▶ _Problem_: Word for word, transcribe all the entries shown below.

▶ _Source material_:
───

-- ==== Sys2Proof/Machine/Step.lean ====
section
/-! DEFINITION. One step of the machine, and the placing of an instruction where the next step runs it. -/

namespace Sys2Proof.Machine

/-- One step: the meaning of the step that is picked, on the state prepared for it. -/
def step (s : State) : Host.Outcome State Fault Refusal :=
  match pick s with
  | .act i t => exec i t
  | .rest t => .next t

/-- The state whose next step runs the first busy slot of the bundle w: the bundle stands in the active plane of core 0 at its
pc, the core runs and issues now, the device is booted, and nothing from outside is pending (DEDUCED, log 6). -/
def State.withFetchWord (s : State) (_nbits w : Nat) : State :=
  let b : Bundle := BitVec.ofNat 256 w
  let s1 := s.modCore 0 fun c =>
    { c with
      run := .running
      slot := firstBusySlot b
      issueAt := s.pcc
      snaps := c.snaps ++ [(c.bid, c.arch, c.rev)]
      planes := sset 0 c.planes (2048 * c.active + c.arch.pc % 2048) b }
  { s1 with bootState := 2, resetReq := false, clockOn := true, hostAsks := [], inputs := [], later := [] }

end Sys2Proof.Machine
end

───

▶ _Result of this task_:
-- ==== Sys2Proof/Machine/Step.lean ====
section
/-! DEFINITION. One step of the machine, and the placing of an instruction where the next step runs it. -/

namespace Sys2Proof.Machine

/-- One step: the meaning of the step that is picked, on the state prepared for it. -/
def step (s : State) : Host.Outcome State Fault Refusal :=
  match pick s with
  | .act i t => exec i t
  | .rest t => .next t

/-- The state whose next step runs the first busy slot of the bundle w: the bundle stands in the active plane of core 0 at its
pc, the core runs and issues now, the device is booted, and nothing from outside is pending (DEDUCED, log 6). -/
def State.withFetchWord (s : State) (_nbits w : Nat) : State :=
  let b : Bundle := BitVec.ofNat 256 w
  let s1 := s.modCore 0 fun c =>
    { c with
      run := .running
      slot := firstBusySlot b
      issueAt := s.pcc
      snaps := c.snaps ++ [(c.bid, c.arch, c.rev)]
      planes := sset 0 c.planes (2048 * c.active + c.arch.pc % 2048) b }
  { s1 with bootState := 2, resetReq := false, clockOn := true, hostAsks := [], inputs := [], later := [] }

end Sys2Proof.Machine
end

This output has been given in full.